Answer
See the detailed answer below.
Work Step by Step
We have a film of oil on a glass piece, where we know that the oil's index of refraction is less than that of the glass and greater than that of the air.
So we have two 180$^\circ$ phase changes, meaning that the two reflected rays will interact in phase, as we see in the figure below.
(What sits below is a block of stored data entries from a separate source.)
-- ==== Sys2Proof/Safety.lean ====
section
/-! DEFINITION. What counts as a safe state and a safe step in the terms the statements use: the memories, tags,
registers and counters are in canonical form, counters fit their 32 bits, and fuses only burn forward. -/
namespace Sys2Proof.Machine

/-- Memory holds its canonical form: rising addresses, no entry equal to what an unlisted address reads as. -/
abbrev Memory.wf (s : State) : Prop := fwf (fun _ => ramDefault) s.ram = true

/-- The poison tags of memory hold their canonical form. -/
abbrev Tags.wf (s : State) : Prop := fwf (fun _ => false) s.ramPoison = true

/-- The register file holds its canonical form: no listed word equals its reset value. -/
abbrev Registers.wf (s : State) : Prop := fwf regDefault s.regs = true

/-- The counters hold their canonical form. -/
abbrev Counters.wf (s : State) : Prop := fwf (fun _ => (0 : Nat)) s.cnt = true

/-- Every counter fits its 32 bits (R93: saturating). -/
def Counters.bounded (s : State) : Prop := ∀ e ∈ s.cnt, e.2 < 2 ^ 32

/-- The canonical form of everything the block stores under an address. -/
structure State.Canon (s : State) : Prop where
  memory : Memory.wf s
  tags : Tags.wf s
  registers : Registers.wf s
  counters : Counters.wf s
  bounded : Counters.bounded s

/-- Fuses only burn forward (R530, R531, R540, Table 16-5): the identity fuses stay, a revoked key slot stays
revoked, a blown bit of the security version stays blown, RMA is final. -/
structure FusesForward (a b : SecSt) : Prop where
  uid : b.uid = a.uid
  mac : b.baseMac = a.baseMac
  variant : b.variant = a.variant
  ip : b.bootIp4 = a.bootIp4
  hashes : b.keyHash0 = a.keyHash0 ∧ b.keyHash1 = a.keyHash1 ∧ b.keyHash2 = a.keyHash2 ∧ b.dbgKeyHash = a.dbgKeyHash
  revoked : ∀ i, bit a.revoked i = true → bit b.revoked i = true
  svn : ∀ i, bit a.svnFuses i = true → bit b.svnFuses i = true
  rma : a.lifecycle = 3 → b.lifecycle = 3

/-! ### How a request comes to run (R37, R453, Table 14-5) -/

/-- The state that the request checks accept a request in, if they do. -/
def accepted (a : Admit) : Option State :=
  match a with
  | .accepted t => some t
  | _ => none

/-- The command in a berth has begun: its start time and its first step. -/
def begun (q : Req) (s : State) : State :=
  let v := berthOf s q.berth
  servedBerth q (setBerth s q.berth { v with started := some (v.started.getD (now s)), stepsDone := v.stepsDone + 1 })

/-- The berth holds this very command, which has not begun. -/
def heldBy (q : Req) (i : Instr) (s : State) : Prop :=
  (berthOf s q.berth).cmd.any (sameCmd i) = true ∧ (berthOf s q.berth).started = none

/-- The request `q` with command `i` runs its effect now, in the state `s₀`: berth service runs and hears the link, the
command is legal, either its berth holds it already, or it arrives, passes Table 14-5 and takes its berth, and no other berth
goes before it (R456). -/
def Starts (q : Req) (i : Instr) (code : Nat) (s s₀ : State) : Prop :=
  svcRuns s = true ∧ romHears s q = true ∧
  (∃ r, cmdRow code = some r ∧ legalNow s₀ code (statesOf i r) = true) ∧
  ((heldBy q i s ∧ nextBerth s = some q.berth ∧ s₀ = begun q s) ∨
   (¬ heldBy q i s ∧ ∃ t, accepted (admitReq q i code 0 0 (noteRequest q.link s)) = some t ∧
      nextBerth (occupy q i code 0 0 t) = some q.berth ∧ s₀ = begun q (occupy q i code 0 0 t)))

/-! ### Register writes (R493, R667) -/

/-- Entry `e` of a structure of `n` transfer words after a write of its first words. -/
def entryAfter (u reg n e : Nat) (vals : List W64) (s : State) : List Nat :=
  newEntry s u reg n e (e * n) (vals.map (·.toNat))

/-- The write is taken: the unit can be configured and the entry keeps every rule of its chapter. -/
def WriteTaken (u reg n e : Nat) (vals : List W64) (s : State) : Prop :=
  cfgReady s u = true ∧ checkEntry s u reg e (entryAfter u reg n e vals s) = ST_OK

/-- The state after a write that is taken. -/
def written (u reg n e : Nat) (vals : List W64) (s : State) : State := writeEntryWords u reg e (entryAfter u reg n e vals s) s

end Sys2Proof.Machine
end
Hence, for constructive interference,
$$2t=m\dfrac{\lambda}{n_{film}}\tag 1$$
where $t$ is the thickness of the film.
And for destructive interference,
$$2t=\left(m+\frac{1}{2}\right)\dfrac{\lambda}{n_{film}}\tag 2$$
$$\color{blue}{\bf a)}$$
Solving (1) for $\lambda$, to find the visible wavelengths of light that reflected and interfere constructively.
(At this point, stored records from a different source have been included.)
/-- Frames (R47, R67 to R71). -/
def Obligations.FrameEvents : Prop :=
  (∀ (sluice vc num : Nat) (ecc : EccResult) (s : State) (s₁ : State), (num < 65536) → (packetHeader sluice vc ecc s = (true, s₁) ∧ sl s₁ sluice SLU_PORT.MODE = 2 ∧ (sluOf s₁ sluice).clearing = false) → (pickFrameBuf (dropFrame sluice s₁) sluice = none) → 
    exec (.frameStart sluice vc num ecc) s = .next (sluBump sluice 23 (dropFrame sluice s₁))) ∧
  (∀ (sluice vc num : Nat) (ecc : EccResult) (s : State) (s₁ : State) (i : Nat), (num < 65536) → (packetHeader sluice vc ecc s = (true, s₁) ∧ sl s₁ sluice SLU_PORT.MODE = 2 ∧ (sluOf s₁ sluice).clearing = false) → (pickFrameBuf (dropFrame sluice s₁) sluice = some i) → 
    exec (.frameStart sluice vc num ecc) s = .next (
      let s₂ := dropFrame sluice s₁
      let b := tget {} (sluOf s₂ sluice).bufs i
      let s₃ := if b.complete = true ∧ ¬ b.taken = true then sluBump sluice 23 s₂ else s₂
      let flags := ramNat s₃ (frameAddr s₃ sluice i + 17) 1
      let s₄ := ramPutNat s₃ (frameAddr s₃ sluice i + 17) 1 (flags - flags % 2)
      setSlu s₄ sluice { sluOf s₂ sluice with
        bufs := tset {} (sluOf s₂ sluice).bufs i {},
        frame := some { buf := i, lines := 0, bad := false, stamp := frameStamp s₄ sluice (now s), poison := false,
                        suspect := (sluOf s₂ sluice).align != .aligned } })) ∧
  (∀ (sluice vc : Nat) (ecc : EccResult) (s : State) (s₁ : State) (r : FrameRun), (packetHeader sluice vc ecc s = (true, s₁) ∧ sl s₁ sluice SLU_PORT.MODE = 2 ∧ (sluOf s₁ sluice).clearing = false) → ((sluOf s₁ sluice).frame = some r) → (r.bad = false ∧ r.lines = sluHeight s₁ sluice) → 
    exec (.frameEnd sluice vc ecc) s = .next (
      let num := ((sluOf s₁ sluice).frameNo + 1) % 2 ^ 32
      let s₂ := ramPut s₁ (frameAddr s₁ sluice r.buf) (frameHeader s₁ sluice r num true)
      let s₃ := setSlu s₂ sluice { sluOf s₁ sluice with
        frame := none, frameNo := (sluOf s₁ sluice).frameNo + 1,
        bufs := tset {} (sluOf s₁ sluice).bufs r.buf ⟨(sluOf s₁ sluice).frameNo + 1, true, 0, false⟩ }
      frameTrigger sluice r.buf r.stamp s₃)) ∧
  (∀ (sluice vc : Nat) (ecc : EccResult) (s : State) (s₁ : State) (r : FrameRun), (packetHeader sluice vc ecc s = (true, s₁) ∧ sl s₁ sluice SLU_PORT.MODE = 2 ∧ (sluOf s₁ sluice).clearing = false) → ((sluOf s₁ sluice).frame = some r) → (r.bad = true ∨ r.lines ≠ sluHeight s₁ sluice) → 
    exec (.frameEnd sluice vc ecc) s = .next (dropFrame sluice s₁)) ∧
  (∀ (sluice vc : Nat) (s : State), (sluTakes (wakeIsland (uSL sluice) s) sluice = true) → (sl (wakeIsland (uSL sluice) s) sluice SLU_PORT.PHY ≠ 0) → 
    exec (.frameEnd sluice vc .fail) s = .next (sluBump sluice 2 (packetBoundary sluice (wakeIsland (uSL sluice) s))))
$$\lambda=\dfrac{2tn_{film}}{m}$$
Plugging the known, and recalling that the range of the visible light is from 380 nm to 700 nm.
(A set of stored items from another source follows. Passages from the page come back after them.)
@[simp] theorem setSrf_freeCount (s : State) (c : Nat) (v : Srf) : (setSrf s c v).freeCount = s.freeCount := rfl

@[simp] theorem setSrf_pending (s : State) (c : Nat) (v : Srf) : (setSrf s c v).pending = s.pending := rfl

/-! ### `setTime` -/

theorem setTime_time (s : State) (t : TimeSt) :
    (setTime s t).time = t := rfl

@[simp] theorem setTime_dev (s : State) (t : TimeSt) : (setTime s t).dev = s.dev := rfl

@[simp] theorem setTime_regs (s : State) (t : TimeSt) : (setTime s t).regs = s.regs := rfl

@[simp] theorem setTime_cnt (s : State) (t : TimeSt) : (setTime s t).cnt = s.cnt := rfl

@[simp] theorem setTime_ram (s : State) (t : TimeSt) : (setTime s t).ram = s.ram := rfl

@[simp] theorem setTime_tow (s : State) (t : TimeSt) : (setTime s t).tow = s.tow := rfl

@[simp] theorem setTime_slu (s : State) (t : TimeSt) : (setTime s t).slu = s.slu := rfl

@[simp] theorem setTime_upIn (s : State) (t : TimeSt) : (setTime s t).upIn = s.upIn := rfl

@[simp] theorem setTime_brg (s : State) (t : TimeSt) : (setTime s t).brg = s.brg := rfl

@[simp] theorem setTime_apx (s : State) (t : TimeSt) : (setTime s t).apx = s.apx := rfl

@[simp] theorem setTime_inr (s : State) (t : TimeSt) : (setTime s t).inr = s.inr := rfl

@[simp] theorem setTime_srf (s : State) (t : TimeSt) : (setTime s t).srf = s.srf := rfl

@[simp] theorem setTime_ne (s : State) (t : TimeSt) : (setTime s t).ne = s.ne := rfl

@[simp] theorem setTime_fa (s : State) (t : TimeSt) : (setTime s t).fa = s.fa := rfl

@[simp] theorem setTime_ten (s : State) (t : TimeSt) : (setTime s t).ten = s.ten := rfl

@[simp] theorem setTime_fus (s : State) (t : TimeSt) : (setTime s t).fus = s.fus := rfl

@[simp] theorem setTime_canal (s : State) (t : TimeSt) : (setTime s t).canal = s.canal := rfl

@[simp] theorem setTime_res (s : State) (t : TimeSt) : (setTime s t).res = s.res := rfl

@[simp] theorem setTime_pass (s : State) (t : TimeSt) : (setTime s t).pass = s.pass := rfl

@[simp] theorem setTime_urg (s : State) (t : TimeSt) : (setTime s t).urg = s.urg := rfl

@[simp] theorem setTime_safe (s : State) (t : TimeSt) : (setTime s t).safe = s.safe := rfl

@[simp] theorem setTime_sec (s : State) (t : TimeSt) : (setTime s t).sec = s.sec := rfl

@[simp] theorem setTime_mem (s : State) (t : TimeSt) : (setTime s t).mem = s.mem := rfl

@[simp] theorem setTime_pwr (s : State) (t : TimeSt) : (setTime s t).pwr = s.pwr := rfl

@[simp] theorem setTime_ramPoison (s : State) (t : TimeSt) : (setTime s t).ramPoison = s.ramPoison := rfl

@[simp] theorem setTime_freeCount (s : State) (t : TimeSt) : (setTime s t).freeCount = s.freeCount := rfl

@[simp] theorem setTime_pending (s : State) (t : TimeSt) : (setTime s t).pending = s.pending := rfl

/-! ### `setBerth` -/

theorem setBerth_tow (s : State) (b : Nat) (v : Berth) :
    (setBerth s b v).tow = { s.tow with berths := tset {} s.tow.berths b v } := rfl

@[simp] theorem setBerth_dev (s : State) (b : Nat) (v : Berth) : (setBerth s b v).dev = s.dev := rfl

@[simp] theorem setBerth_regs (s : State) (b : Nat) (v : Berth) : (setBerth s b v).regs = s.regs := rfl

@[simp] theorem setBerth_cnt (s : State) (b : Nat) (v : Berth) : (setBerth s b v).cnt = s.cnt := rfl

@[simp] theorem setBerth_ram (s : State) (b : Nat) (v : Berth) : (setBerth s b v).ram = s.ram := rfl

@[simp] theorem setBerth_time (s : State) (b : Nat) (v : Berth) : (setBerth s b v).time = s.time := rfl

@[simp] theorem setBerth_slu (s : State) (b : Nat) (v : Berth) : (setBerth s b v).slu = s.slu := rfl

@[simp] theorem setBerth_upIn (s : State) (b : Nat) (v : Berth) : (setBerth s b v).upIn = s.upIn := rfl

@[simp] theorem setBerth_brg (s : State) (b : Nat) (v : Berth) : (setBerth s b v).brg = s.brg := rfl

@[simp] theorem setBerth_apx (s : State) (b : Nat) (v : Berth) : (setBerth s b v).apx = s.apx := rfl

@[simp] theorem setBerth_inr (s : State) (b : Nat) (v : Berth) : (setBerth s b v).inr = s.inr := rfl

@[simp] theorem setBerth_srf (s : State) (b : Nat) (v : Berth) : (setBerth s b v).srf = s.srf := rfl

@[simp] theorem setBerth_ne (s : State) (b : Nat) (v : Berth) : (setBerth s b v).ne = s.ne := rfl

@[simp] theorem setBerth_fa (s : State) (b : Nat) (v : Berth) : (setBerth s b v).fa = s.fa := rfl

@[simp] theorem setBerth_ten (s : State) (b : Nat) (v : Berth) : (setBerth s b v).ten = s.ten := rfl

@[simp] theorem setBerth_fus (s : State) (b : Nat) (v : Berth) : (setBerth s b v).fus = s.fus := rfl

@[simp] theorem setBerth_canal (s : State) (b : Nat) (v : Berth) : (setBerth s b v).canal = s.canal := rfl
$$\lambda=\dfrac{2(500)(1.42)}{m}=\dfrac{1420}{m}$$
At $m=1$,
$$\lambda=\bf 1420\;\rm nm$$
which is not visible light.
At $m=2$,
$$\lambda=\bf 710\;\rm nm$$
which is not visible light.
At $m=3$,
$$\lambda=\color{red}{\bf 473}\;\rm nm$$
which is visible light.
At $m=4$,
$$\lambda=\bf 355\;\rm nm$$
which is not visible light.
So, it is obvious that the only visible light reflected constructively is 473 nm.
$$\color{blue}{\bf b)}$$
Solving (2) for $\lambda$, to find the visible wavelengths of light that reflected and interfere destructively.
$$\lambda=\dfrac{2tn_{film}}{m+\frac{1}{2}} $$
Plugging the known,
$$\lambda=\dfrac{1420}{m+\frac{1}{2}} $$
At $m=1$,
$$\lambda=\bf 947\;\rm nm$$
which is not visible light.
At $m=2$,
$$\lambda=\color{red}{\bf 568}\;\rm nm$$
which is visible light.
At $m=3$,
$$\lambda=\color{red}{\bf 406}\;\rm nm$$
which is visible light.
At $m=4$,
$$\lambda=\bf 316\;\rm nm$$
which is not visible light.
So, it is obvious that the only visible light reflected destructively is $568$ nm, $406$ nm.
$$\color{blue}{\bf c)}$$
The color of the reflected light is 473 nm light which is blue.
And the transmitted lights are 406 nm which is violet and 568 nm which is yellow-green light.